The current price of MPLX places the company at a large trailing PE of 21.74x, more than 1.62 times above the Oil and Gas’s average of 13.42x. But can investors make a closing judgement of the company’s value based on this bigger multiple? The answer is no, since important variables like the company’s potential to grow and debt levels are ignored in the PE’s calculation. This article will cover some key aspects we should consider in order to determine the best multiple to be used for MPLX. Let’s dive in.
Is MPLX making any money?
The PE multiple is useful for when a company is profitable, which is the case with MPLX. This is because the multiple is not applicable to companies that are not generating positive earnings. Companies like this are often valued based off other relevant factors, using multiples like P/S (price-to-sales) or P/FCF (price-to-free-cash-flow) depending on the business characteristics. Previously, MPLX has always produced a positive bottom line. With upcoming earnings expected to remain positive, PE can be a valid multiple to apply to the company, but let’s see if there is a better alternative.
Is MPLX in a lot of debt?
The company’s debt-to-equity ratio is greater than 1, meaning that creditors provide more than half of the company’s capital. This can be risky, given that in the case of bankruptcy, there’s less of a chance you’d get anything back. Though this is an unlikely scenario for a US$27.93b company. So, what does debt have to do with valuation? The company’s share price theoretically reflects the value of MPLX’s equity only, but its important to account for debt, because debt also contributes to the company’s earnings capacity and risk.
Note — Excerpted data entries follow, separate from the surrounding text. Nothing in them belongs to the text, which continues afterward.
/-- The matrix products complete with the effects of R130 and R131. -/
def Obligations.MatrixProducts : Prop :=
  (∀ (n : Fin 64) (w : InstrWord) (s : State) (fa fb : Fmt) (bs aa ab asa asb : Nat),
    let c := s.issueCtx n .mxe w
    let scaled := c.f 90 2 != 0
    let bank := c.f 89 1 == 1
    let init := c.f 88 1 == 1
    let kb := c.f 31 16
    let int := intResult fa fb (c.f 90 2)
    let la := kb * bs * 256 * fa.width / 8
    let lb := kb * bs * 256 * fb.width / 8
    s.issuable n .mxe w 0x01 → mxeFmt (c.f 96 4) = some fa → mxeFmt (c.f 92 4) = some fb →
    blockSize fa fb (c.f 90 2) = some bs → c.f 0 7 = 0 → kb ≠ 0 →
    (∀ x, s.mxeOperand c (c.f 83 4) (c.f 71 12) la false = .error x → FaultsWith (.mma n w) s n .mxe x) ∧
    (s.mxeOperand c (c.f 83 4) (c.f 71 12) la false = .ok aa → s.mxeOperand c (c.f 67 4) (c.f 55 12) lb true = .ok ab →
      (scaled = true → s.mxeOperand c (c.f 51 4) (c.f 19 12) (kb * 256) false = .ok asa ∧
        s.mxeOperand c (c.f 47 4) (c.f 7 12) (kb * 256) true = .ok asb) →
      (init = false → ((s.core n).bank bank).int ≠ int → FaultsWith (.mma n w) s n .mxe .accType) ∧
      ((init = false → ((s.core n).bank bank).int = int) →
        let xa := s.readOp aa la
        let xb := xa.s.readOp ab lb
        let ya := if scaled then xb.s.readOp asa (kb * 256) else { xb with val := 0 }
        let yb := if scaled then ya.s.readOp asb (kb * 256) else { ya with val := 0 }
        (xa.ok && xb.ok && ya.ok && yb.ok) = true →
        ProductGives (.mma n w) s yb.s n w bank 0 256 init (c.f 87 1 == 1)
          { as := linesOf fa xa.val 256 (kb * bs) fun m k => k * 256 + m
            bs := linesOf fb xb.val 256 (kb * bs) fun j k => k * 256 + j
            sa := fun m q => if scaled then bits ya.val (8 * (q * 256 + m)) 8 else 127
            sb := fun j q => if scaled then bits yb.val (8 * (q * 256 + j)) 8 else 127
            blk := bs, nblk := kb, int := int } (kb * bs * rateDiv fa fb)))) ∧
  (∀ (n : Fin 64) (w : InstrWord) (s : State) (fa fw : Fmt) (bs ax aw as : Nat),
    let c := s.issueCtx n .mxe w
    let scaled := c.f 90 2 != 0
    let bank := c.f 89 1 == 1
    let init := c.f 88 1 == 1
    let kn := c.f 23 16
    let b := c.f 20 3 + 1
    let row := c.f 12 8
    let K := kn * 256
    let int := intResult fa fw (c.f 90 2)
    let elemBytes := cdiv (b * K * fa.width / 8) 64 * 64
    let lx := if scaled then elemBytes + b * (K / bs) else b * K * fa.width / 8
    let lw := K * 256 * fw.width / 8
    s.issuable n .mxe w 0x02 → mxeFmt (c.f 96 4) = some fa → mxeFmt (c.f 92 4) = some fw →
    blockSize fa fw (c.f 90 2) = some bs → c.f 0 12 = 0 → kn ≠ 0 → row + b ≤ 256 →
    (∀ x, s.mxeOperand c (c.f 83 4) (c.f 71 12) lx false = .error x → FaultsWith (.mws n w) s n .mxe x) ∧
    (s.mxeOperand c (c.f 83 4) (c.f 71 12) lx false = .ok ax → s.mxeOperand c (c.f 67 4) (c.f 55 12) lw true = .ok aw →
      (scaled = true → s.mxeOperand c (c.f 51 4) (c.f 39 12) (K / bs * 256) true = .ok as) →
      (init = false → ((s.core n).bank bank).int ≠ int → FaultsWith (.mws n w) s n .mxe .accType) ∧
      ((init = false → ((s.core n).bank bank).int = int) →
        let xx := s.readOp ax lx
        let xw := xx.s.readOp aw lw
        let xs := if scaled then xw.s.readOp as (K / bs * 256) else { xw with val := 0 }
        (xx.ok && xw.ok && xs.ok) = true →
        ProductGives (.mws n w) s xs.s n w bank row b init (c.f 87 1 == 1)
          { as := linesOf fa xx.val b K fun j k => j * K + k
            bs := linesOf fw xw.val 256 K fun m k => k * 256 + m
            sa := fun j q => if scaled then bits xx.val (8 * (elemBytes + j * (K / bs) + q)) 8 else 127
            sb := fun m q => if scaled then bits xs.val (8 * (q * 256 + m)) 8 else 127
            blk := bs, nblk := K / bs, int := int } (kn * max (b * rateDiv fa fw) (cdiv fw.width 4))))) ∧
  (∀ (n : Fin 64) (s : State), s.running (s.partOfCore n) = true →
    exec (.sramQueueTimeout n) s = .next (s.slip (s.partOfCore n) 0x02))

/-- The accumulator moves of R132 complete with these results. -/
def Obligations.AccumulatorMoves : Prop :=
  ∀ (n : Fin 64) (w : InstrWord) (s : State),
    let c := s.issueCtx n .mxe w
    let bank := c.f 99 1 == 1
    let row := c.f 90 8
    let rows := c.f 82 8 + 1
    (s.issuable n .mxe w 0x03 → c.reservedOk [(99, 1), (98, 1), (90, 8), (82, 8), (78, 4), (66, 12), (65, 1)] = true →
      row + rows ≤ 256 →
      match s.mxeOperand c (c.f 78 4) (c.f 66 12) (rows * 1024) false with
      | .error x => FaultsWith (.mldacc n w) s n .mxe x
      | .ok a =>
        let r := s.readOp a (rows * 1024)
        r.ok = true → ∃ vs sums, vs.length = rows ∧ sums.length = rows ∧
          Performs (.mldacc n w) s r.s n .mxe w (cdiv rows 16) (cdiv rows 16 + 14)
            [.accTag bank (c.f 98 1 == 1), .accRows bank row vs, .rowSums bank row sums] ∧
          (∀ m, m < rows → (vs.getD m 0).toNat = bits r.val (8192 * m) 8192) ∧
          ∀ m, m < rows → (sums.getD m (rowSumDefault 0)).valid = (c.f 65 1 == 1)) ∧
    (s.issuable n .mxe w 0x04 → c.reservedOk [(99, 1), (90, 8), (82, 8), (78, 4), (66, 12)] = true → row + rows ≤ 256 →
      match s.mxeOperand c (c.f 78 4) (c.f 66 12) (rows * 1024) false with
      | .error x => FaultsWith (.mstacc n w) s n .mxe x
      | .ok a => ∃ es, es.length = 16 * rows ∧
        Performs (.mstacc n w) s s n .mxe w (cdiv rows 16) (cdiv rows 16 + 12) es ∧
        ∀ m i, m < rows → i < 16 → ∃ g : Gran,
          g.toNat = bits (((s.core n).bank bank).row (row + m)).toNat (512 * i) 512 ∧
          es[16 * m + i]? = some (.writeGran (a + 1024 * m + 64 * i) g (granCheck g))) ∧
    (s.issuable n .mxe w 0x05 → c.reservedOk [(99, 1), (98, 1)] = true →
      Performs (.mzero n w) s s n .mxe w 1 2 [.accTag bank (c.f 98 1 == 1), .accRows bank 0 (List.replicate 256 0),
        .rowSums bank 0 (List.replicate 256 { sum := 0, valid := true })])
This can be done using enterprise value (EV) instead of share price. EV adds in debt and subtracts cash in order to recognise both sources of funding and is commonly used in the EV/EBITDA multiple.
MPLX’s EV/EBITDA = US$40.94b / US$0 = 20.26x
Will MPLX experience high growth?
According to consensus estimates, earnings are expected to compound at 1.02% every year for the next 5 years. This gives MPLX a rather flat but steady trajectory for the future. Therefore it isn’t essential to adjust our EV/EBITDA multiple to reflect future expectations because the future isn’t expected to look too different from the present. In scenarios where there isn’t stability, using analyst’s forward estimate of EBITDA is recommended. For MPLX, this results in a similar multiple of 20.26x.
Looking at relative valuation alone does not give you a complete picture of an investment. There are many important factors I have not taken into account in this article. If you have not done so already, I highly recommend you to complete your research by taking a look at the following:
- Future Outlook: What are well-informed industry analysts predicting for ’s future growth? Take a look at our free research report of analyst consensus for ’s outlook.
- Past Track Record: Has been consistently performing well irrespective of the ups and downs in the market? Go into more detail in the past performance analysis and take a look at the free visual representations of ‘s historicals for more clarity.
- Other High-Performing Stocks: Are there other stocks that provide better prospects with proven track records? Explore our free list of these great stocks here.